Post by Chunxi Zhang
My experience
In general, I think this exercise is not hard. It is because we praticed some of this assignment erlier in the class. From this assignment, I have learned some new founctions of command line. I used to think it is not very useful. It took me sometime to finish the No.5 question. Then I realized I need to create a pipeline to see what animals are in the file, then we need to sort and unique the outputs.
Challenge
1.
The sort
command will alphabetizes the file by the first integer. However, sort -n
will sort the outputs by the numbers
instead of chatacter.
2.
wc -l < mydata.dat
the program will send the input of mydata.dat to wc -l's standard input
wc -l mydata.dat
the program will open mydata.dat and get the output results
3.
uniq
is very useful expecially for large scale data set. It removes only adjacent duplicated lines by comparing line
by line. Therefore it can save space make the data set easier to read.

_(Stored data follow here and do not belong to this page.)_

-- ==== Sys2Proof/Laws/State.lean ====
section
/-! SUPPORT. Beside the state: what each named update leaves and what it writes, one lemma a field, each true by `rfl`. -/

namespace Sys2Proof.Machine

/-! ### The state -/

@[simp] theorem State.onPlant_clock (f : Env → Plant → Plant) (s : State) : (s.onPlant f).clock = (s).clock := by unfold State.onPlant; rfl
@[simp] theorem State.onPlant_tables (f : Env → Plant → Plant) (s : State) : (s.onPlant f).tables = (s).tables := by unfold State.onPlant; rfl
@[simp] theorem State.onPlant_staging (f : Env → Plant → Plant) (s : State) : (s.onPlant f).staging = (s).staging := by unfold State.onPlant; rfl
@[simp] theorem State.onPlant_power (f : Env → Plant → Plant) (s : State) : (s.onPlant f).power = (s).power := by unfold State.onPlant; rfl
@[simp] theorem State.onPlant_monitor (f : Env → Plant → Plant) (s : State) : (s.onPlant f).monitor = (s).monitor := by unfold State.onPlant; rfl
@[simp] theorem State.onPlant_freeCount (f : Env → Plant → Plant) (s : State) : (s.onPlant f).freeCount = (s).freeCount := by unfold State.onPlant; rfl
@[simp] theorem State.onPlant_pending (f : Env → Plant → Plant) (s : State) : (s.onPlant f).pending = (s).pending := by unfold State.onPlant; rfl
@[simp] theorem State.onPlant_plant (f : Env → Plant → Plant) (s : State) : (s.onPlant f).plant = (f s.env s.plant).settleLink := by simp only [State.onPlant]
@[simp] theorem State.onPlant_env (f : Env → Plant → Plant) (s : State) : (s.onPlant f).env = s.env := by simp only [State.env, State.onPlant_clock, State.onPlant_tables, State.onPlant_monitor]
@[simp] theorem State.onMonitor_clock (f : Monitor → Monitor) (s : State) : (s.onMonitor f).clock = (s).clock := rfl
@[simp] theorem State.onMonitor_tables (f : Monitor → Monitor) (s : State) : (s.onMonitor f).tables = (s).tables := rfl
@[simp] theorem State.onMonitor_staging (f : Monitor → Monitor) (s : State) : (s.onMonitor f).staging = (s).staging := rfl
@[simp] theorem State.onMonitor_power (f : Monitor → Monitor) (s : State) : (s.onMonitor f).power = (s).power := rfl
@[simp] theorem State.onMonitor_plant (f : Monitor → Monitor) (s : State) : (s.onMonitor f).plant = (s).plant := rfl
@[simp] theorem State.onMonitor_freeCount (f : Monitor → Monitor) (s : State) : (s.onMonitor f).freeCount = (s).freeCount := rfl
@[simp] theorem State.onMonitor_pending (f : Monitor → Monitor) (s : State) : (s.onMonitor f).pending = (s).pending := rfl
@[simp] theorem State.onMonitor_monitor (f : Monitor → Monitor) (s : State) : (s.onMonitor f).monitor = f s.monitor := rfl
@[simp] theorem State.onLink_clock (f : Link → Link) (s : State) : (s.onLink f).clock = (s).clock := rfl
@[simp] theorem State.onLink_tables (f : Link → Link) (s : State) : (s.onLink f).tables = (s).tables := rfl
@[simp] theorem State.onLink_staging (f : Link → Link) (s : State) : (s.onLink f).staging = (s).staging := rfl
@[simp] theorem State.onLink_power (f : Link → Link) (s : State) : (s.onLink f).power = (s).power := rfl
@[simp] theorem State.onLink_monitor (f : Link → Link) (s : State) : (s.onLink f).monitor = (s).monitor := rfl
@[simp] theorem State.onLink_freeCount (f : Link → Link) (s : State) : (s.onLink f).freeCount = (s).freeCount := rfl
@[simp] theorem State.onLink_pending (f : Link → Link) (s : State) : (s.onLink f).pending = (s).pending := rfl
@[simp] theorem State.onLink_plant_slots (f : Link → Link) (s : State) : (s.onLink f).plant.slots = (s).plant.slots := rfl
@[simp] theorem State.onLink_plant_arb (f : Link → Link) (s : State) : (s.onLink f).plant.arb = (s).plant.arb := rfl
@[simp] theorem State.onLink_plant_budget (f : Link → Link) (s : State) : (s.onLink f).plant.budget = (s).plant.budget := rfl
@[simp] theorem State.onLink_plant_emg (f : Link → Link) (s : State) : (s.onLink f).plant.emg = (s).plant.emg := rfl
@[simp] theorem State.onLink_plant_link (f : Link → Link) (s : State) : (s.onLink f).plant.link = f s.plant.link := rfl
@[simp] theorem State.onLink_env (f : Link → Link) (s : State) : (s.onLink f).env = s.env := rfl
@[simp] theorem State.useFree_clock (s : State) : (s.useFree).clock = (s).clock := rfl
@[simp] theorem State.useFree_tables (s : State) : (s.useFree).tables = (s).tables := rfl
@[simp] theorem State.useFree_staging (s : State) : (s.useFree).staging = (s).staging := rfl
@[simp] theorem State.useFree_power (s : State) : (s.useFree).power = (s).power := rfl
@[simp] theorem State.useFree_monitor (s : State) : (s.useFree).monitor = (s).monitor := rfl
@[simp] theorem State.useFree_plant (s : State) : (s.useFree).plant = (s).plant := rfl
@[simp] theorem State.useFree_pending (s : State) : (s.useFree).pending = (s).pending := rfl
@[simp] theorem State.useFree_freeCount (s : State) : s.useFree.freeCount = s.freeCount + 1 := rfl
@[simp] theorem State.useFree_env (s : State) : s.useFree.env = s.env := rfl
@[simp] theorem State.reply_clock (tag code : Byte) (st : UnitStatus) (data : List Byte) (s : State) : (s.reply tag code st data).clock = (s).clock := by unfold State.reply State.onPlant; rfl
@[simp] theorem State.reply_tables (tag code : Byte) (st : UnitStatus) (data : List Byte) (s : State) : (s.reply tag code st data).tables = (s).tables := by unfold State.reply State.onPlant; rfl
@[simp] theorem State.reply_staging (tag code : Byte) (st : UnitStatus) (data : List Byte) (s : State) : (s.reply tag code st data).staging = (s).staging := by unfold State.reply State.onPlant; rfl
@[simp] theorem State.reply_power (tag code : Byte) (st : UnitStatus) (data : List Byte) (s : State) : (s.reply tag code st data).power = (s).power := by unfold State.reply State.onPlant; rfl
@[simp] theorem State.reply_monitor (tag code : Byte) (st : UnitStatus) (data : List Byte) (s : State) : (s.reply tag code st data).monitor = (s).monitor := by unfold State.reply State.onPlant; rfl
@[simp] theorem State.reply_freeCount (tag code : Byte) (st : UnitStatus) (data : List Byte) (s : State) : (s.reply tag code st data).freeCount = (s).freeCount := by unfold State.reply State.onPlant; rfl
@[simp] theorem State.reply_pending (tag code : Byte) (st : UnitStatus) (data : List Byte) (s : State) : (s.reply tag code st data).pending = (s).pending := by unfold State.reply State.onPlant; rfl
@[simp] theorem State.record_clock (ev : Event) (s : State) : (s.record ev).clock = (s).clock := by unfold State.record State.onPlant; rfl
@[simp] theorem State.record_tables (ev : Event) (s : State) : (s.record ev).tables = (s).tables := by unfold State.record State.onPlant; rfl
@[simp] theorem State.record_staging (ev : Event) (s : State) : (s.record ev).staging = (s).staging := by unfold State.record State.onPlant; rfl
@[simp] theorem State.record_power (ev : Event) (s : State) : (s.record ev).power = (s).power := by unfold State.record State.onPlant; rfl
@[simp] theorem State.record_monitor (ev : Event) (s : State) : (s.record ev).monitor = (s).monitor := by unfold State.record State.onPlant; rfl
@[simp] theorem State.record_freeCount (ev : Event) (s : State) : (s.record ev).freeCount = (s).freeCount := by unfold State.record State.onPlant; rfl
@[simp] theorem State.record_pending (ev : Event) (s : State) : (s.record ev).pending = (s).pending := by unfold State.record State.onPlant; rfl
@[simp] theorem State.advance_tables (s : State) : (s.advance).tables = (s).tables := rfl
@[simp] theorem State.advance_staging (s : State) : (s.advance).staging = (s).staging := rfl
@[simp] theorem State.advance_power (s : State) : (s.advance).power = (s).power := rfl
@[simp] theorem State.advance_monitor (s : State) : (s.advance).monitor = (s).monitor := rfl
@[simp] theorem State.advance_plant (s : State) : (s.advance).plant = (s).plant := rfl
@[simp] theorem State.advance_freeCount (s : State) : (s.advance).freeCount = (s).freeCount := rfl
@[simp] theorem State.advance_pending (s : State) : (s.advance).pending = (s).pending := rfl
@[simp] theorem State.advance_clock (s : State) : s.advance.clock = s.clock + 1 := rfl
@[simp] theorem State.powerOn_freeCount (s : State) : (s.powerOn).freeCount = (s).freeCount := rfl
@[simp] theorem State.powerOn_pending (s : State) : (s.powerOn).pending = (s).pending := rfl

Other command can be sort salmon.txt| uniq
. It can remove all adjacent duplicant lines.
4.
It can be divided into three different steps. Once we get anima.text, we use "head -5" to get the first 5 lines of the test.
2012-11-05,deer
2012-11-05,rabbit
2012-11-05,raccoon
2012-11-06,rabbit
2012-11-06,deer
Then "tail -3" will print the last three lines of the output.
2012-11-05,raccoon
2012-11-06,rabbit
2012-11-06,deer
Finally, "sort -r > final.txt" will resort the outcome and save the result as "final.txt".
2012-11-06,rabbit
2012-11-06,deer
2012-11-05,raccoon
5.
It took me some time to get my head straight. But once you understand what you want, it is easy.
cut -d, -f 2 animals.txt | sort | uniq